To say I have seen “Star Wars” a lot is like saying the sun rises in the East quite a bit.
I’ve seen it dozens of times, the original version and the often-argued-over Special Edition. But aside from jumping in mid-movie during one of its countless cable airings, I haven’t watched the entire movie from start to finish in close to a decade.
Now that George Lucas finally released “Star Wars: The Complete Saga” on Blu-ray, I couldn’t wait to see how “Star Wars” (I’m old school; I never call it "A New Hope") held up, recent revisions and all.
More importantly, I wanted to see if a grown man could love a movie the same way he did as a 6-year-old.
The first thing I noticed when I popped in the Blu-ray was the sound. John Williams’ majestic score exploded through the speakers. The visual quality is razor-sharp. I was surprised to see how many scrapes and dirt marks C-3PO and R2-D2 had.
Darth Vader's entrance remains outstanding. He just walks in, surveys the scene, and moves on, without so much as a word. Just the breathing.
When the film really gets interesting is when the droids land on Tatooine. Here’s where the world building begins. Lucas lets us soak in details and establishes this backwater world’s place in the galaxy. As a kid, this was my least favorite section of the film. Now? It was riveting. We also see Threepio and R2 really define their roles as the Oscar and Felix of the galaxy.
The dialogue in "Star Wars" comes under fire for being clunky, and some of it is, but watching it now only shows what a great actor Sir Alec Guinness really was. When Obi-Wan lies to Luke about what happened to his dad — and let's face it, he flat-out LIED — you buy every bit of it because Guinness sells it like a pro.
And now that we've seen the prequels, the scene where Obi-Wan sees Princess Leia's message takes on an entirely new meaning. The look on his face tells you he recognizes her.
But I guess lying isn’t against the Jedi code. How can Obi-Wan tell Luke only Imperial Stormtroopers are that precise with their blasters? As we know from every single movie in the saga, Stormtroopers couldn't hit the broad side of the Death Star.

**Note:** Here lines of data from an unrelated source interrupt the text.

-- ==== Sys2Proof/Laws/Events.lean ====
section
/-! SUPPORT. What raising and clearing an event does, once for every row that does it. -/

set_option linter.unusedSimpArgs false

namespace Sys2Proof.Machine

theorem contains_insertNat (e k : Nat) (l : List Nat) : (insertNat e l).contains k = (k == e || l.contains k) := by
  induction l with
  | nil => simp only [insertNat, List.contains_cons, List.contains_nil]
  | cons y r ih =>
    unfold insertNat
    split
    · simp only [List.contains_cons]
    · split
      · rename_i h
        subst h
        simp only [List.contains_cons, ← Bool.or_assoc, Bool.or_self]
      · simp only [List.contains_cons, ih, Bool.or_left_comm]

theorem contains_filter_ne (e k : Nat) (l : List Nat) : (l.filter (· != e)).contains k = (k != e && l.contains k) := by
  rw [Bool.eq_iff_iff]
  simp [and_comm]

/-- The relays touch no other event state. -/
theorem updateRelays_eq (s : State) : ∃ a b, updateRelays s = { s with evt := { s.evt with dpRelay := a, ufRelay := b } } := by
  unfold updateRelays
  split
  · exact ⟨_, _, rfl⟩
  · exact ⟨_, _, rfl⟩

/-- Noting an index changes the noted indices alone. -/
theorem noteIndex_eq (e i : Nat) (s : State) : ∃ a b, noteIndex e i s =
    { s with evt := { s.evt with named := a }, mir := { s.mir with evt := { s.mir.evt with named := b } } } := by
  unfold noteIndex
  split
  · exact ⟨_, _, rfl⟩
  · exact ⟨_, _, rfl⟩

theorem raised_raiseWith (e w0 w1 : Nat) (v : Int) (s : State) : Raised e s (raiseWith e w0 w1 v s) := by
  unfold Raised raiseWith
  split
  · rfl
  · rename_i h
    have h : eventActive e s = false := by simpa using h
    unfold setRaised
    simp only []
    generalize hp : (if (attrOf e).sev = .alarm then
      { s with pnl := { s.pnl with lastAlarm := some (e, s.log.opTime) } } else s) = p
    have hq : ∃ x, p = { s with pnl := { s.pnl with lastAlarm := x } } := by
      rw [← hp]
      split
      · exact ⟨_, rfl⟩
      · exact ⟨_, rfl⟩
    obtain ⟨x, rfl⟩ := hq
    split
    · rename_i hl
      obtain ⟨a, b, hu⟩ := updateRelays_eq { { s with pnl := { s.pnl with lastAlarm := x } } with evt := { s.evt with
        active := insertNat e s.evt.active
        unack := if (attrOf e).sev = .caution then s.evt.unack else insertNat e s.evt.unack } }
      simp only [] at hu
      rw [hu]
      obtain ⟨c, d, hn⟩ := noteIndex_eq e w0 _
      rw [hn]
      refine ⟨rfl, ?_, ?_, ⟨⟨e, 1, w0, w1, v⟩, rfl, rfl, rfl⟩, ?_⟩
      · simp only [eventActive, addDue, hl, contains_insertNat, beq_self_eq_true, Bool.true_or, if_true, if_false, Bool.false_eq_true]
      · intro k hk
        have hb : (k == e) = false := beq_eq_false_iff_ne.mpr hk
        constructor
        · simp only [eventActive, addDue, contains_insertNat, hb, Bool.false_or]
        · simp only [eventUnack, addDue]
          split
          · split
            · rfl
            · simp only [contains_insertNat, hb, Bool.false_or]
          · rfl
      · simp only [eventUnack, addDue, hl, if_true]
        split
        · rename_i hc
          simp [hc]
        · rename_i hc
          have hd : ((attrOf e).sev != .caution) = true := bne_iff_ne.mpr hc
          simp only [contains_insertNat, hd, beq_self_eq_true, Bool.true_or, Bool.or_true]
    · rename_i hl
      obtain ⟨a, b, hu⟩ := updateRelays_eq { { s with pnl := { s.pnl with lastAlarm := x } } with mir := { s.mir with evt := { s.mir.evt with
        active := insertNat e s.mir.evt.active
        unack := if (attrOf e).sev = .caution then s.mir.evt.unack else insertNat e s.mir.evt.unack
        last := some e, lastEpoch := s.ex.epoch } } }
      simp only [] at hu
      rw [hu]
      obtain ⟨c, d, hn⟩ := noteIndex_eq e w0 _
      rw [hn]
      refine ⟨rfl, ?_, ?_, ⟨⟨e, 1, w0, w1, v⟩, rfl, rfl, rfl⟩, ?_⟩
      · simp only [eventActive, addDue, hl, contains_insertNat, beq_self_eq_true, Bool.true_or, if_true, if_false, Bool.false_eq_true]
      · intro k hk
        have hb : (k == e) = false := beq_eq_false_iff_ne.mpr hk
        constructor
        · simp only [eventActive, addDue, contains_insertNat, hb, Bool.false_or]
        · simp only [eventUnack, addDue]
          split
          · rfl
          · split
            · rfl
            · simp only [contains_insertNat, hb, Bool.false_or]
      · simp only [eventUnack, addDue, hl, if_false, Bool.false_eq_true]
        split
        · rename_i hc
          simp [hc]
        · rename_i hc
          have hd : ((attrOf e).sev != .caution) = true := bne_iff_ne.mpr hc
          simp only [contains_insertNat, hd, beq_self_eq_true, Bool.true_or, Bool.or_true]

It may be heresy to say this, but I love the additions made in the Special Edition to the Mos Eisley arrival scenes. The extended shots of the landscape, the added alien races and the Stormtroopers on the Dewbacks (overgrown Iguana-like creatures) all help back up Obi-Wan's warning to Luke about it being a "wretched hive of scum and villainy."

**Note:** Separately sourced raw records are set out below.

-- ==== Sys2Proof/Laws/State.lean ====
section
/-! SUPPORT. What each update of one block of State leaves in every field: true by definition. -/

namespace Sys2Proof.Machine

/-! ## modBa -/

@[simp] theorem modBa_um (f : Bundle → Bundle) (s : State) : (modBa f s).um = s.um := rfl
@[simp] theorem modBa_ex (f : Bundle → Bundle) (s : State) : (modBa f s).ex = s.ex := rfl
@[simp] theorem modBa_cfg (f : Bundle → Bundle) (s : State) : (modBa f s).cfg = s.cfg := rfl
@[simp] theorem modBa_fab (f : Bundle → Bundle) (s : State) : (modBa f s).fab = s.fab := rfl
@[simp] theorem modBa_gnA (f : Bundle → Bundle) (s : State) : (modBa f s).gnA = s.gnA := rfl
@[simp] theorem modBa_gnB (f : Bundle → Bundle) (s : State) : (modBa f s).gnB = s.gnB := rfl
@[simp] theorem modBa_time (f : Bundle → Bundle) (s : State) : (modBa f s).time = s.time := rfl
@[simp] theorem modBa_siv (f : Bundle → Bundle) (s : State) : (modBa f s).siv = s.siv := rfl
@[simp] theorem modBa_rng (f : Bundle → Bundle) (s : State) : (modBa f s).rng = s.rng := rfl
@[simp] theorem modBa_fld (f : Bundle → Bundle) (s : State) : (modBa f s).fld = s.fld := rfl
@[simp] theorem modBa_pair (f : Bundle → Bundle) (s : State) : (modBa f s).pair = s.pair := rfl
@[simp] theorem modBa_trv (f : Bundle → Bundle) (s : State) : (modBa f s).trv = s.trv := rfl
@[simp] theorem modBa_evt (f : Bundle → Bundle) (s : State) : (modBa f s).evt = s.evt := rfl
@[simp] theorem modBa_log (f : Bundle → Bundle) (s : State) : (modBa f s).log = s.log := rfl
@[simp] theorem modBa_dmp (f : Bundle → Bundle) (s : State) : (modBa f s).dmp = s.dmp := rfl
@[simp] theorem modBa_hap (f : Bundle → Bundle) (s : State) : (modBa f s).hap = s.hap := rfl
@[simp] theorem modBa_sup (f : Bundle → Bundle) (s : State) : (modBa f s).sup = s.sup := rfl
@[simp] theorem modBa_pnl (f : Bundle → Bundle) (s : State) : (modBa f s).pnl = s.pnl := rfl
@[simp] theorem modBa_ktl (f : Bundle → Bundle) (s : State) : (modBa f s).ktl = s.ktl := rfl
@[simp] theorem modBa_life (f : Bundle → Bundle) (s : State) : (modBa f s).life = s.life := rfl
@[simp] theorem modBa_upd (f : Bundle → Bundle) (s : State) : (modBa f s).upd = s.upd := rfl
@[simp] theorem modBa_mir_mode (f : Bundle → Bundle) (s : State) : (modBa f s).mir.mode = s.mir.mode := rfl
@[simp] theorem modBa_mir_mrt (f : Bundle → Bundle) (s : State) : (modBa f s).mir.mrt = s.mir.mrt := rfl
@[simp] theorem modBa_mir_ldl (f : Bundle → Bundle) (s : State) : (modBa f s).mir.ldl = s.mir.ldl := rfl
@[simp] theorem modBa_mir_est (f : Bundle → Bundle) (s : State) : (modBa f s).mir.est = s.mir.est := rfl
@[simp] theorem modBa_mir_ba (f : Bundle → Bundle) (s : State) : (modBa f s).mir.ba = f s.mir.ba := rfl
@[simp] theorem modBa_mir_abm (f : Bundle → Bundle) (s : State) : (modBa f s).mir.abm = s.mir.abm := rfl
@[simp] theorem modBa_mir_alc (f : Bundle → Bundle) (s : State) : (modBa f s).mir.alc = s.mir.alc := rfl
@[simp] theorem modBa_mir_mpc (f : Bundle → Bundle) (s : State) : (modBa f s).mir.mpc = s.mir.mpc := rfl
@[simp] theorem modBa_mir_cqa (f : Bundle → Bundle) (s : State) : (modBa f s).mir.cqa = s.mir.cqa := rfl
@[simp] theorem modBa_mir_wsk (f : Bundle → Bundle) (s : State) : (modBa f s).mir.wsk = s.mir.wsk := rfl
@[simp] theorem modBa_mir_gnA (f : Bundle → Bundle) (s : State) : (modBa f s).mir.gnA = s.mir.gnA := rfl
@[simp] theorem modBa_mir_gnB (f : Bundle → Bundle) (s : State) : (modBa f s).mir.gnB = s.mir.gnB := rfl
@[simp] theorem modBa_mir_tim (f : Bundle → Bundle) (s : State) : (modBa f s).mir.tim = s.mir.tim := rfl
@[simp] theorem modBa_mir_siv (f : Bundle → Bundle) (s : State) : (modBa f s).mir.siv = s.mir.siv := rfl
@[simp] theorem modBa_mir_fld (f : Bundle → Bundle) (s : State) : (modBa f s).mir.fld = s.mir.fld := rfl
@[simp] theorem modBa_mir_pair (f : Bundle → Bundle) (s : State) : (modBa f s).mir.pair = s.mir.pair := rfl
@[simp] theorem modBa_mir_trv (f : Bundle → Bundle) (s : State) : (modBa f s).mir.trv = s.mir.trv := rfl
@[simp] theorem modBa_mir_evt (f : Bundle → Bundle) (s : State) : (modBa f s).mir.evt = s.mir.evt := rfl
@[simp] theorem modBa_out (f : Bundle → Bundle) (s : State) : (modBa f s).out = s.out := rfl
@[simp] theorem modBa_saved (f : Bundle → Bundle) (s : State) : (modBa f s).saved = s.saved := rfl
@[simp] theorem modBa_free (f : Bundle → Bundle) (s : State) : (modBa f s).free = s.free := rfl
@[simp] theorem modBa_pending (f : Bundle → Bundle) (s : State) : (modBa f s).pending = s.pending := rfl

/-! ## modWsk -/

@[simp] theorem modWsk_um (f : Whisk → Whisk) (s : State) : (modWsk f s).um = s.um := rfl
@[simp] theorem modWsk_ex (f : Whisk → Whisk) (s : State) : (modWsk f s).ex = s.ex := rfl
@[simp] theorem modWsk_cfg (f : Whisk → Whisk) (s : State) : (modWsk f s).cfg = s.cfg := rfl
@[simp] theorem modWsk_fab (f : Whisk → Whisk) (s : State) : (modWsk f s).fab = s.fab := rfl
@[simp] theorem modWsk_gnA (f : Whisk → Whisk) (s : State) : (modWsk f s).gnA = s.gnA := rfl
@[simp] theorem modWsk_gnB (f : Whisk → Whisk) (s : State) : (modWsk f s).gnB = s.gnB := rfl
@[simp] theorem modWsk_time (f : Whisk → Whisk) (s : State) : (modWsk f s).time = s.time := rfl
@[simp] theorem modWsk_siv (f : Whisk → Whisk) (s : State) : (modWsk f s).siv = s.siv := rfl
@[simp] theorem modWsk_rng (f : Whisk → Whisk) (s : State) : (modWsk f s).rng = s.rng := rfl
@[simp] theorem modWsk_fld (f : Whisk → Whisk) (s : State) : (modWsk f s).fld = s.fld := rfl
@[simp] theorem modWsk_pair (f : Whisk → Whisk) (s : State) : (modWsk f s).pair = s.pair := rfl
@[simp] theorem modWsk_trv (f : Whisk → Whisk) (s : State) : (modWsk f s).trv = s.trv := rfl
@[simp] theorem modWsk_evt (f : Whisk → Whisk) (s : State) : (modWsk f s).evt = s.evt := rfl
@[simp] theorem modWsk_log (f : Whisk → Whisk) (s : State) : (modWsk f s).log = s.log := rfl
@[simp] theorem modWsk_dmp (f : Whisk → Whisk) (s : State) : (modWsk f s).dmp = s.dmp := rfl
@[simp] theorem modWsk_hap (f : Whisk → Whisk) (s : State) : (modWsk f s).hap = s.hap := rfl
@[simp] theorem modWsk_sup (f : Whisk → Whisk) (s : State) : (modWsk f s).sup = s.sup := rfl
@[simp] theorem modWsk_pnl (f : Whisk → Whisk) (s : State) : (modWsk f s).pnl = s.pnl := rfl
@[simp] theorem modWsk_ktl (f : Whisk → Whisk) (s : State) : (modWsk f s).ktl = s.ktl := rfl
@[simp] theorem modWsk_life (f : Whisk → Whisk) (s : State) : (modWsk f s).life = s.life := rfl
@[simp] theorem modWsk_upd (f : Whisk → Whisk) (s : State) : (modWsk f s).upd = s.upd := rfl
@[simp] theorem modWsk_mir_mode (f : Whisk → Whisk) (s : State) : (modWsk f s).mir.mode = s.mir.mode := rfl
@[simp] theorem modWsk_mir_mrt (f : Whisk → Whisk) (s : State) : (modWsk f s).mir.mrt = s.mir.mrt := rfl
@[simp] theorem modWsk_mir_ldl (f : Whisk → Whisk) (s : State) : (modWsk f s).mir.ldl = s.mir.ldl := rfl
@[simp] theorem modWsk_mir_est (f : Whisk → Whisk) (s : State) : (modWsk f s).mir.est = s.mir.est := rfl
@[simp] theorem modWsk_mir_ba (f : Whisk → Whisk) (s : State) : (modWsk f s).mir.ba = s.mir.ba := rfl
@[simp] theorem modWsk_mir_abm (f : Whisk → Whisk) (s : State) : (modWsk f s).mir.abm = s.mir.abm := rfl
@[simp] theorem modWsk_mir_alc (f : Whisk → Whisk) (s : State) : (modWsk f s).mir.alc = s.mir.alc := rfl
@[simp] theorem modWsk_mir_mpc (f : Whisk → Whisk) (s : State) : (modWsk f s).mir.mpc = s.mir.mpc := rfl
@[simp] theorem modWsk_mir_cqa (f : Whisk → Whisk) (s : State) : (modWsk f s).mir.cqa = s.mir.cqa := rfl
@[simp] theorem modWsk_mir_wsk (f : Whisk → Whisk) (s : State) : (modWsk f s).mir.wsk = f s.mir.wsk := rfl
@[simp] theorem modWsk_mir_gnA (f : Whisk → Whisk) (s : State) : (modWsk f s).mir.gnA = s.mir.gnA := rfl
@[simp] theorem modWsk_mir_gnB (f : Whisk → Whisk) (s : State) : (modWsk f s).mir.gnB = s.mir.gnB := rfl
@[simp] theorem modWsk_mir_tim (f : Whisk → Whisk) (s : State) : (modWsk f s).mir.tim = s.mir.tim := rfl
@[simp] theorem modWsk_mir_siv (f : Whisk → Whisk) (s : State) : (modWsk f s).mir.siv = s.mir.siv := rfl
@[simp] theorem modWsk_mir_fld (f : Whisk → Whisk) (s : State) : (modWsk f s).mir.fld = s.mir.fld := rfl
@[simp] theorem modWsk_mir_pair (f : Whisk → Whisk) (s : State) : (modWsk f s).mir.pair = s.mir.pair := rfl
@[simp] theorem modWsk_mir_trv (f : Whisk → Whisk) (s : State) : (modWsk f s).mir.trv = s.mir.trv := rfl
@[simp] theorem modWsk_mir_evt (f : Whisk → Whisk) (s : State) : (modWsk f s).mir.evt = s.mir.evt := rfl
@[simp] theorem modWsk_out (f : Whisk → Whisk) (s : State) : (modWsk f s).out = s.out := rfl
@[simp] theorem modWsk_saved (f : Whisk → Whisk) (s : State) : (modWsk f s).saved = s.saved := rfl
@[simp] theorem modWsk_free (f : Whisk → Whisk) (s : State) : (modWsk f s).free = s.free := rfl
@[simp] theorem modWsk_pending (f : Whisk → Whisk) (s : State) : (modWsk f s).pending = s.pending := rfl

There is no defending the "Greedo shoots first" revision, however. Even with what we know about the prequels, “Star Wars” remains a black & white, good vs. evil movie. Han is the only shade of grey in the movie, the mercenary. When he killed Greedo, we knew this guy was dangerous. Not so much anymore.
If you ask people what hooked them on "Star Wars" the first time, I bet most people would point to the cell block rescue of Princess Leia, with the four leads working together and bickering every step of the way. Leia seems more ungrateful than I recall towards Han. He just burst into the detention area on the Death Star to save your prissy behind; not even a thank you?

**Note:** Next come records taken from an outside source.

/-- Where the parts of the state stand: a proof about `kept` rewrites their reads with these. -/
theorem kept_at :
    (∀ s : State, s.um.mode = (kept s).mode) ∧
    (∀ s : State, s.um.unit = (kept s).unit) ∧
    (∀ s : State, s.cfg = (kept s).cfg) ∧
    (∀ s : State, s.life = (kept s).life) ∧
    (∀ s : State, s.dmp.mem = (kept s).dump) ∧
    (∀ s : State, s.log.records = (kept s).records) ∧
    (∀ s : State, s.log.full = (kept s).full) ∧
    (∀ s : State, s.upd.staging = (kept s).staging) ∧
    (∀ s : State, s.pnl.frame = (kept s).frame) ∧
    (∀ s : State, s.upd.bankA.content = (kept s).bankA) ∧
    (∀ s : State, s.upd.bankB.content = (kept s).bankB) ∧
    (∀ s : State, s.pending = (kept s).pending) := by
  refine ⟨?_, ?_, ?_, ?_, ?_, ?_, ?_, ?_, ?_, ?_, ?_, ?_⟩ <;> (intro s; cases s; rfl)

/-- How a record update and a choice read under `kept`. -/
@[simp] theorem kept_rules :
    (∀ (um : UnitMode) (ex : Exchange) (cfg : Config) (fab : Fabric) (slow : SlowLocal) (gnA : Engine) (gnB : Engine) (time : TimeUnit) (siv : SieveLocal) (rng : RingLocal) (fld : FieldLocal) (pair : PairLocal) (trv : TrivetLocal) (evt : EventLocal) (log : Recorder) (dmp : Dump) (hap : Hap) (sup : Supply) (pnl : Panel) (ktl : Kettle) (life : Life) (upd : Update) (mir : Mirrored) (out : List Sent) (saved : Option Mirrored) (free : Nat) (pending : List Instr),
      kept (State.mk um ex cfg fab slow gnA gnB time siv rng fld pair trv evt log dmp hap sup pnl ktl life upd mir out saved free pending) = Kept.mk um.mode um.unit cfg life dmp.mem log.records log.full upd.staging pnl.frame upd.bankA.content upd.bankB.content pending) ∧
    (∀ s : State, Kept.mk (kept s).mode (kept s).unit (kept s).cfg (kept s).life (kept s).dump (kept s).records (kept s).full (kept s).staging (kept s).frame (kept s).bankA (kept s).bankB (kept s).pending = kept s) ∧
    (∀ (c : Prop) [Decidable c] (a b : State), kept (if c then a else b) = if c then kept a else kept b) ∧
    (∀ (c : Prop) [Decidable c] (a b : Kept), (if c then a else b).mode = if c then a.mode else b.mode) ∧
    (∀ (c : Prop) [Decidable c] (a b : Kept), (if c then a else b).unit = if c then a.unit else b.unit) ∧
    (∀ (c : Prop) [Decidable c] (a b : Kept), (if c then a else b).cfg = if c then a.cfg else b.cfg) ∧
    (∀ (c : Prop) [Decidable c] (a b : Kept), (if c then a else b).life = if c then a.life else b.life) ∧
    (∀ (c : Prop) [Decidable c] (a b : Kept), (if c then a else b).dump = if c then a.dump else b.dump) ∧
    (∀ (c : Prop) [Decidable c] (a b : Kept), (if c then a else b).records = if c then a.records else b.records) ∧
    (∀ (c : Prop) [Decidable c] (a b : Kept), (if c then a else b).full = if c then a.full else b.full) ∧
    (∀ (c : Prop) [Decidable c] (a b : Kept), (if c then a else b).staging = if c then a.staging else b.staging) ∧
    (∀ (c : Prop) [Decidable c] (a b : Kept), (if c then a else b).frame = if c then a.frame else b.frame) ∧
    (∀ (c : Prop) [Decidable c] (a b : Kept), (if c then a else b).bankA = if c then a.bankA else b.bankA) ∧
    (∀ (c : Prop) [Decidable c] (a b : Kept), (if c then a else b).bankB = if c then a.bankB else b.bankB) ∧
    (∀ (c : Prop) [Decidable c] (a b : Kept), (if c then a else b).pending = if c then a.pending else b.pending) ∧
    (∀ (c : Prop) [Decidable c] (a b : State), (if c then a else b).um = if c then a.um else b.um) ∧
    (∀ (c : Prop) [Decidable c] (a b : UnitMode), (if c then a else b).mode = if c then a.mode else b.mode) ∧
    (∀ (c : Prop) [Decidable c] (a b : UnitMode), (if c then a else b).unit = if c then a.unit else b.unit) ∧
    (∀ (c : Prop) [Decidable c] (a b : State), (if c then a else b).cfg = if c then a.cfg else b.cfg) ∧
    (∀ (c : Prop) [Decidable c] (a b : State), (if c then a else b).life = if c then a.life else b.life) ∧
    (∀ (c : Prop) [Decidable c] (a b : State), (if c then a else b).dmp = if c then a.dmp else b.dmp) ∧
    (∀ (c : Prop) [Decidable c] (a b : Dump), (if c then a else b).mem = if c then a.mem else b.mem) ∧
    (∀ (c : Prop) [Decidable c] (a b : State), (if c then a else b).log = if c then a.log else b.log) ∧
    (∀ (c : Prop) [Decidable c] (a b : Recorder), (if c then a else b).records = if c then a.records else b.records) ∧
    (∀ (c : Prop) [Decidable c] (a b : Recorder), (if c then a else b).full = if c then a.full else b.full) ∧
    (∀ (c : Prop) [Decidable c] (a b : State), (if c then a else b).upd = if c then a.upd else b.upd) ∧
    (∀ (c : Prop) [Decidable c] (a b : Update), (if c then a else b).staging = if c then a.staging else b.staging) ∧
    (∀ (c : Prop) [Decidable c] (a b : State), (if c then a else b).pnl = if c then a.pnl else b.pnl) ∧
    (∀ (c : Prop) [Decidable c] (a b : Panel), (if c then a else b).frame = if c then a.frame else b.frame) ∧
    (∀ (c : Prop) [Decidable c] (a b : Update), (if c then a else b).bankA = if c then a.bankA else b.bankA) ∧
    (∀ (c : Prop) [Decidable c] (a b : Update), (if c then a else b).bankB = if c then a.bankB else b.bankB) ∧
    (∀ (c : Prop) [Decidable c] (a b : State), (if c then a else b).pending = if c then a.pending else b.pending) ∧
    (∀ (c : Prop) [Decidable c] (a b : Bank), (if c then a else b).content = if c then a.content else b.content) ∧
    (∀ t : State, keptOut (.next t) = some (kept t)) ∧
    (∀ (c : Prop) [Decidable c] (a b : Host.Outcome State Fault Refusal), keptOut (if c then a else b) = if c then keptOut a else keptOut b) ∧
    (∀ (α : Type) (c : Prop) [Decidable c] (a b : α × State), (if c then a else b).2 = if c then a.2 else b.2) ∧
    (∀ (α : Type) (c : Prop) [Decidable c] (a b : State × α), (if c then a else b).1 = if c then a.1 else b.1) := by
  refine ⟨?_, ?_, ?_, ?_, ?_, ?_, ?_, ?_, ?_, ?_, ?_, ?_, ?_, ?_, ?_, ?_, ?_, ?_, ?_, ?_, ?_, ?_, ?_, ?_, ?_, ?_, ?_, ?_, ?_, ?_, ?_, ?_, ?_, ?_, ?_, ?_, ?_⟩
  all_goals intros
  all_goals first | rfl | (split <;> rfl)

@[simp] theorem updateRelays_kept (s : State) : kept (updateRelays s) = kept s := by
  unfold updateRelays
  simp [kept_at, kept_foldl]

@[simp] theorem addDue_kept (r : DueRecord) (s : State) : kept (addDue r s) = kept s := by
  unfold addDue
  simp [kept_at, kept_foldl]

@[simp] theorem setRaised_kept (e : Nat) (s : State) : kept (setRaised e s) = kept s := by
  unfold setRaised
  simp [kept_at, kept_foldl]

@[simp] theorem noteIndex_kept (e : Nat) (i : Nat) (s : State) : kept (noteIndex e i s) = kept s := by
  unfold noteIndex
  simp [kept_at, kept_foldl]

@[simp] theorem raiseWith_kept (e : Nat) (w0 : Nat) (w1 : Nat) (v : Int) (s : State) : kept (raiseWith e w0 w1 v s) = kept s := by
  unfold raiseWith
  simp [kept_at, kept_foldl]

@[simp] theorem raise_kept (e : Nat) (s : State) : kept (raise e s) = kept s := by
  unfold raise
  simp [kept_at, kept_foldl]

@[simp] theorem raiseAt_kept (e : Nat) (i : Nat) (s : State) : kept (raiseAt e i s) = kept s := by
  unfold raiseAt
  simp [kept_at, kept_foldl]

@[simp] theorem clearEvent_kept (e : Nat) (s : State) : kept (clearEvent e s) = kept s := by
  unfold clearEvent
  simp [kept_at, kept_foldl]

@[simp] theorem condition_kept (e : Nat) (on : Bool) (s : State) : kept (condition e on s) = kept s := by
  unfold condition
  simp [kept_at, kept_foldl]

@[simp] theorem conditionAt_kept (e : Nat) (i : Nat) (on : Bool) (s : State) : kept (conditionAt e i on s) = kept s := by
  unfold conditionAt
  simp [kept_at, kept_foldl]

@[simp] theorem ackEvent_kept (station : Nat) (e : Nat) (s : State) : kept (ackEvent station e s) = kept s := by
  unfold ackEvent
  simp [kept_at, kept_foldl]

@[simp] theorem ackAll_kept (station : Nat) (s : State) : kept (ackAll station s) = kept s := by
  unfold ackAll
  simp [kept_at, kept_foldl]

@[simp] theorem endMomentary_kept (s : State) : kept (endMomentary s) = kept s := by
  unfold endMomentary
  simp [kept_at, kept_foldl]

@[simp] theorem writeRecord_kept_mode (d : DueRecord) (s : State) : (kept (writeRecord d s)).mode = (kept s).mode := by
  unfold writeRecord
  repeat' (first | with_reducible rfl | (simp [kept_mode_foldl, kept_at, kept_foldl]; done) | split | rw [kept_mode_foldl] | intro _ | dsimp only | simp [kept_mode_foldl, kept_at, kept_foldl])

@[simp] theorem writeRecord_kept_unit (d : DueRecord) (s : State) : (kept (writeRecord d s)).unit = (kept s).unit := by
  unfold writeRecord
  repeat' (first | with_reducible rfl | (simp [kept_unit_foldl, kept_at, kept_foldl]; done) | split | rw [kept_unit_foldl] | intro _ | dsimp only | simp [kept_unit_foldl, kept_at, kept_foldl])

@[simp] theorem writeRecord_kept_cfg (d : DueRecord) (s : State) : (kept (writeRecord d s)).cfg = (kept s).cfg := by
  unfold writeRecord
  repeat' (first | with_reducible rfl | (simp [kept_cfg_foldl, kept_at, kept_foldl]; done) | split | rw [kept_cfg_foldl] | intro _ | dsimp only | simp [kept_cfg_foldl, kept_at, kept_foldl])

@[simp] theorem writeRecord_kept_life (d : DueRecord) (s : State) : (kept (writeRecord d s)).life = (kept s).life := by
  unfold writeRecord
  repeat' (first | with_reducible rfl | (simp [kept_life_foldl, kept_at, kept_foldl]; done) | split | rw [kept_life_foldl] | intro _ | dsimp only | simp [kept_life_foldl, kept_at, kept_foldl])

@[simp] theorem writeRecord_kept_dump (d : DueRecord) (s : State) : (kept (writeRecord d s)).dump = (kept s).dump := by
  unfold writeRecord
  repeat' (first | with_reducible rfl | (simp [kept_dump_foldl, kept_at, kept_foldl]; done) | split | rw [kept_dump_foldl] | intro _ | dsimp only | simp [kept_dump_foldl, kept_at, kept_foldl])

@[simp] theorem writeRecord_kept_staging (d : DueRecord) (s : State) : (kept (writeRecord d s)).staging = (kept s).staging := by
  unfold writeRecord
  repeat' (first | with_reducible rfl | (simp [kept_staging_foldl, kept_at, kept_foldl]; done) | split | rw [kept_staging_foldl] | intro _ | dsimp only | simp [kept_staging_foldl, kept_at, kept_foldl])

@[simp] theorem writeRecord_kept_frame (d : DueRecord) (s : State) : (kept (writeRecord d s)).frame = (kept s).frame := by
  unfold writeRecord
  repeat' (first | with_reducible rfl | (simp [kept_frame_foldl, kept_at, kept_foldl]; done) | split | rw [kept_frame_foldl] | intro _ | dsimp only | simp [kept_frame_foldl, kept_at, kept_foldl])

The light saber duel between Vader and Obi-Wan was and remains a standout moment. When Ben warns Vader, “If you strike me down, I'll become more powerful than you can possibly imagine,” it takes on greater significance because of what we learn in ‘Empire’ and in the prequels about Jedi afterlife.
To me, the movie peaks with the aerial dogfight after the leads escape the Death Star. It has everything a "Star Wars" fan wants: Han, Luke, Leia and Chewie working in tandem. We also get to see the big brother/little brother relationship between Han and Luke. When Han notices the young farm kid has a thing for the princess, he can't help but needle him a bit.
All in all, I was quite pleased — actually, relieved may be a better word — with how much I still enjoyed the movie. Despite some stilted acting — I’m looking at you, Carrie Fisher — the film remains fresh and fun. Aside from the redubbed Obi-Wan scream and the Greedo/Han switch, the rest of Lucas' tweaks were so benign (like the gussied-up Death Star explosion), they barely registered with me.
What annoyed me the most was a change Lucas didn’t make but should have: How come Chewbacca didn’t get a blasted medal at the end?